[[ Stored data, beginning ]]
/-! ## Clocks and crossings -/

/-- R381, R452, R522, R532, R533, R543-R552: FREQ_SET changes the step of a slice that serves, at once on a parked slice and else by a relock that counts it,
waits for what defers it, and completes with the slices that applied; a lost core reference takes its own ports down and the next present
source takes over; a stopped clock resets, loses or takes down what it clocks; a flush and an escalation count and reach the side that failed;
a repair lane is used while one remains, and an edge that is down reroutes. -/
def Obligations.ClocksChangeAndCrossingsFlush : Prop :=
  (∀ via inp s, Accepted rowFreqSet via inp.length s → 2 ^ s.cfg.slices ≤ fld inp 0 1 →
    exec (.freqSet via inp) s = .next (s.respond via 0xC068 .invalidInput [])) ∧
  (∀ via inp n st k s, Accepted rowFreqSet via inp.length s → fld inp 0 1 = 2 ^ n → n < 8 → n < s.cfg.slices → fld inp 1 1 = st → s.bgBusy via 0xC068 [] = false →
    s.up n = true → s.deferral n = 0 → s.ck n = k →
    (st ≤ 4 → k.thrStep ≤ st → st ≠ k.effStep → (s.sl n).parked = false → Gives (.freqSet via inp) s fun t => (t.ck n).pending = true ∧
      (t.ck n).deferCause = 0 ∧ (t.ck n).reqStep = st ∧ (t.ck n).effStep = k.effStep ∧ (t.iface via).ret = .backgroundStarted ∧
      (t.iface via).bg.map (·.opcode) = some 0xC068 ∧ t.clk.op = some { via := via, mask := 2 ^ n }) ∧
    (st ≤ 4 → k.thrStep ≤ st → st ≠ k.effStep → (s.sl n).parked = true → Gives (.freqSet via inp) s fun t => (t.ck n).effStep = st ∧
      (t.ck n).changes = k.changes + 1 ∧ t.clk.op = none ∧ (t.iface via).bg = none ∧ (t.iface via).ret = .success ∧
      (t.iface via).payload = flds [(1, 2 ^ n), (1, 0), (1, 0)]) ∧
    (st ≤ 4 → k.thrStep ≤ st → st = k.effStep → Gives (.freqSet via inp) s fun t => (t.ck n).effStep = st ∧ (t.ck n).changes = k.changes ∧
      t.clk.op = none ∧ (t.iface via).ret = .success ∧ (t.iface via).payload = flds [(1, 2 ^ n), (1, 0), (1, 0)]) ∧
    (4 < st → exec (.freqSet via inp) s = .next (s.respond via 0xC068 .invalidInput []))) ∧
  (∀ n k s, s.ck n = k →
    (k.pending = true → k.deferCause = 0 → k.relock = false → s.deferral n = 0 →
      exec (.engFreqChange n) s = .next (s.modCk n fun c => { c with relock := true })) ∧
    (∀ v, k.relock = true → k.busyGroups = [] → k.latest = [] → s.clk.op = some { via := v, mask := 2 ^ n } → n < 8 →
      (s.iface v).bg.map (·.opcode) = some 0xC068 → Gives (.engFreqChangeDone n) s fun t => (t.ck n).effStep = max k.reqStep k.thrStep ∧
        (t.ck n).changes = k.changes + 1 ∧ (t.ck n).pending = false ∧ (t.ck n).relock = false ∧ t.clk.op = none ∧ (t.iface v).bg = none ∧
        (t.iface v).ret = .success ∧ (t.iface v).payload = flds [(1, 2 ^ n), (1, 0), (1, 0)]) ∧
    (k.pending = true → k.deferCause ≠ 0 → s.up n = true → s.deferral n = 0 → (s.sl n).parked = false → max k.reqStep k.thrStep ≠ k.effStep →
      exec (.freqChangeDeferEnd n) s = .next (s.modCk n fun c => { c with pending := true, deferCause := 0 })) ∧
    (∀ v, k.pending = true → k.deferCause ≠ 0 → k.relock = false → s.up n = false → s.clk.op = some { via := v, mask := 2 ^ n } → n < 8 →
      (s.iface v).bg.map (·.opcode) = some 0xC068 → Gives (.freqChangeDeferEnd n) s fun t => (t.ck n).pending = false ∧
        (t.ck n).reqStep = k.priorStep ∧ (t.ck n).effStep = k.effStep ∧ (t.iface v).ret = .success ∧
        (t.iface v).payload = flds [(1, 0), (1, 2 ^ n), (1, 2)])) ∧
  (∀ s, 5 ≤ s.rst.phase → s.clk.holdover = none →
    (∀ p, s.clk.coreRef = p → p < 4 → linkFitted s.cfg (2 * p) = true → (s.port (2 * p)).perst = false → (s.port (2 * p)).failed = false → Gives .refLost s fun t =>
      t.clk.holdover = some s.tbc ∧ t.clk.coreRef = p ∧ bit t.clk.hpRef p = false ∧ (t.port (2 * p)).noRefclk = true ∧ (t.port (2 * p)).link = 3 ∧
      (EngineIdle s → ∀ l, l / 2 ≠ p → t.port l = s.port l)) ∧
    (s.clk.coreRef = 5 → exec .refLost s = .next (s.setClk { s.clk with holdover := some s.tbc, mgRef := false }))) ∧
  (∀ t0 s, s.clk.holdover = some t0 →
    (∀ p, p < 4 → bit s.clk.hpRef p = true → (∀ j, j < p → bit s.clk.hpRef j = false) → exec .refSwitch s =
      .next (s.setClk { s.clk with holdover := none, coreRef := p, switches := s.clk.switches + 1 })) ∧
    ((∀ j, j < 4 → bit s.clk.hpRef j = false) → s.clk.tpRef = true → exec .refSwitch s =
      .next (s.setClk { s.clk with holdover := none, coreRef := 4, switches := s.clk.switches + 1 })) ∧
    ((∀ j, j < 4 → bit s.clk.hpRef j = false) → s.clk.tpRef = false → s.clk.mgRef = true → exec .refSwitch s =
      .next (s.setClk { s.clk with holdover := none, coreRef := 5, switches := s.clk.switches + 1 }))) ∧
  (∀ n i s, s.up n = true →
    ((s.ck n).relock = false → (s.sl n).parked = false → exec (.clockFault n .eng i) s = exec (.sliceReset n 5) s) ∧
    (∀ d, d ∈ [ClkDomain.noc, .hbm, .lp, .mgmt] → Settles (.clockFault n d i) s fun t => (t.sl n).state = 4 ∧ t.rst.degraded = true) ∧
    (i < peerPorts s.cfg → peerPortSlice s.cfg i = n → (s.peer i).link = 2 → exec (.clockFault n .ppp i) s = .next (s.modPeer i fun x =>
      { x with link := 1, downAt := some s.tbc, discarding := false }).dirSettle) ∧
    (i < hostPorts s.cfg → hostPortSlice s.cfg i = n → Settles (.clockFault n .hpp i) s fun t =>
      ∀ l, l / 2 = i → linkFitted s.cfg l = true → (s.port l).link = 2 → (t.port l).link = 3)) ∧
  (∀ n g s, s.up n = true → g < 16 →
    (Settles (.crossingFlush n g) s fun t => (t.ck n).flushes = (s.ck n).flushes + 1 ∧ (t.ck n).lastGroup = g ∧ (t.ck n).lastEscalated = false ∧
      g ∉ (t.ck n).busyGroups ∧ (g = 1 → (t.ck n).latest = []) ∧ t = { s with clk := t.clk }) ∧
    ((s.sl n).state = 1 → s.fw.handover = none → s.bistRun = none → (s.ck n).pending = false →
      ((s.sl n).history.filter fun t => s.tbc < t + 10000 * ms).length < 2 → Settles (.crossingEscalation n g .engine) s fun t =>
        (t.ck n).escalations = (s.ck n).escalations + 1 ∧ (t.ck n).lastGroup = g ∧ (t.ck n).lastEscalated = true ∧ (t.sl n).state = 2 ∧
        (t.sl n).lastCause = 5 ∧ t.pool = s.pool) ∧
    (∀ c, c.slice = n → s.chanState c = 2 → Settles (.crossingEscalation n g (.controller c)) s fun t =>
      (t.ck n).escalations = (s.ck n).escalations + 1 ∧ t.chanState c = 3 ∧ (t.chan c).freezeCause = 2) ∧
    (∀ p, p < peerPorts s.cfg → peerPortSlice s.cfg p = n → (s.peer p).link = 2 → Settles (.crossingEscalation n g (.peerLink p)) s fun t =>
      (t.peer p).link = 1 ∧ (t.ck n).escalations = (s.ck n).escalations + 1)) ∧
  (∀ n s, s.up n = true →
    ((s.sl n).spareLanes ≠ 0 → exec (.ucieLaneRepair n) s =
      .next (s.modSl n fun r => { r with laneRepairs := r.laneRepairs + 1, spareLanes := r.spareLanes - 1 })) ∧
    (∀ e, e < 4 → bit (s.sl n).edgesUp e = true →
      ((s.sl n).edgesUp ≠ 2 ^ e → (∀ x, edgePeer s.cfg n e = some x → x.1 ≠ n) → Settles (.ucieEdgeDown n e) s fun t =>
        bit (t.sl n).edgesUp e = false ∧ (t.sl n).reroutes = (s.sl n).reroutes + 1 ∧ (t.sl n).state = (s.sl n).state ∧
        ∀ x, edgePeer s.cfg n e = some x → s.up x.1 = true → bit (s.sl x.1).edgesUp x.2 = true →
          bit (t.sl x.1).edgesUp x.2 = false ∧ ((s.sl x.1).edgesUp ≠ 2 ^ x.2 → (t.sl x.1).reroutes = (s.sl x.1).reroutes + 1)) ∧
      ((s.sl n).edgesUp = 2 ^ e → Settles (.ucieEdgeDown n e) s fun t => (t.sl n).state = 4 ∧ (t.sl n).lastCause = 6)))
[[ Stored data, end ]]
Task item: Among the records above, a stretch begins at the line containing "a repair lane" and ends at the line containing "(t.iface v).ret = .success ∧ (t.iface". Restate that stretch word for word, and nothing else.

Reply:
a repair lane is used while one remains, and an edge that is down reroutes. -/
def Obligations.ClocksChangeAndCrossingsFlush : Prop :=
  (∀ via inp s, Accepted rowFreqSet via inp.length s → 2 ^ s.cfg.slices ≤ fld inp 0 1 →
    exec (.freqSet via inp) s = .next (s.respond via 0xC068 .invalidInput [])) ∧
  (∀ via inp n st k s, Accepted rowFreqSet via inp.length s → fld inp 0 1 = 2 ^ n → n < 8 → n < s.cfg.slices → fld inp 1 1 = st → s.bgBusy via 0xC068 [] = false →
    s.up n = true → s.deferral n = 0 → s.ck n = k →
    (st ≤ 4 → k.thrStep ≤ st → st ≠ k.effStep → (s.sl n).parked = false → Gives (.freqSet via inp) s fun t => (t.ck n).pending = true ∧
      (t.ck n).deferCause = 0 ∧ (t.ck n).reqStep = st ∧ (t.ck n).effStep = k.effStep ∧ (t.iface via).ret = .backgroundStarted ∧
      (t.iface via).bg.map (·.opcode) = some 0xC068 ∧ t.clk.op = some { via := via, mask := 2 ^ n }) ∧
    (st ≤ 4 → k.thrStep ≤ st → st ≠ k.effStep → (s.sl n).parked = true → Gives (.freqSet via inp) s fun t => (t.ck n).effStep = st ∧
      (t.ck n).changes = k.changes + 1 ∧ t.clk.op = none ∧ (t.iface via).bg = none ∧ (t.iface via).ret = .success ∧
      (t.iface via).payload = flds [(1, 2 ^ n), (1, 0), (1, 0)]) ∧
    (st ≤ 4 → k.thrStep ≤ st → st = k.effStep → Gives (.freqSet via inp) s fun t => (t.ck n).effStep = st ∧ (t.ck n).changes = k.changes ∧
      t.clk.op = none ∧ (t.iface via).ret = .success ∧ (t.iface via).payload = flds [(1, 2 ^ n), (1, 0), (1, 0)]) ∧
    (4 < st → exec (.freqSet via inp) s = .next (s.respond via 0xC068 .invalidInput []))) ∧
  (∀ n k s, s.ck n = k →
    (k.pending = true → k.deferCause = 0 → k.relock = false → s.deferral n = 0 →
      exec (.engFreqChange n) s = .next (s.modCk n fun c => { c with relock := true })) ∧
    (∀ v, k.relock = true → k.busyGroups = [] → k.latest = [] → s.clk.op = some { via := v, mask := 2 ^ n } → n < 8 →
      (s.iface v).bg.map (·.opcode) = some 0xC068 → Gives (.engFreqChangeDone n) s fun t => (t.ck n).effStep = max k.reqStep k.thrStep ∧
        (t.ck n).changes = k.changes + 1 ∧ (t.ck n).pending = false ∧ (t.ck n).relock = false ∧ t.clk.op = none ∧ (t.iface v).bg = none ∧
        (t.iface v).ret = .success ∧ (t.iface v).payload = flds [(1, 2 ^ n), (1, 0), (1, 0)]) ∧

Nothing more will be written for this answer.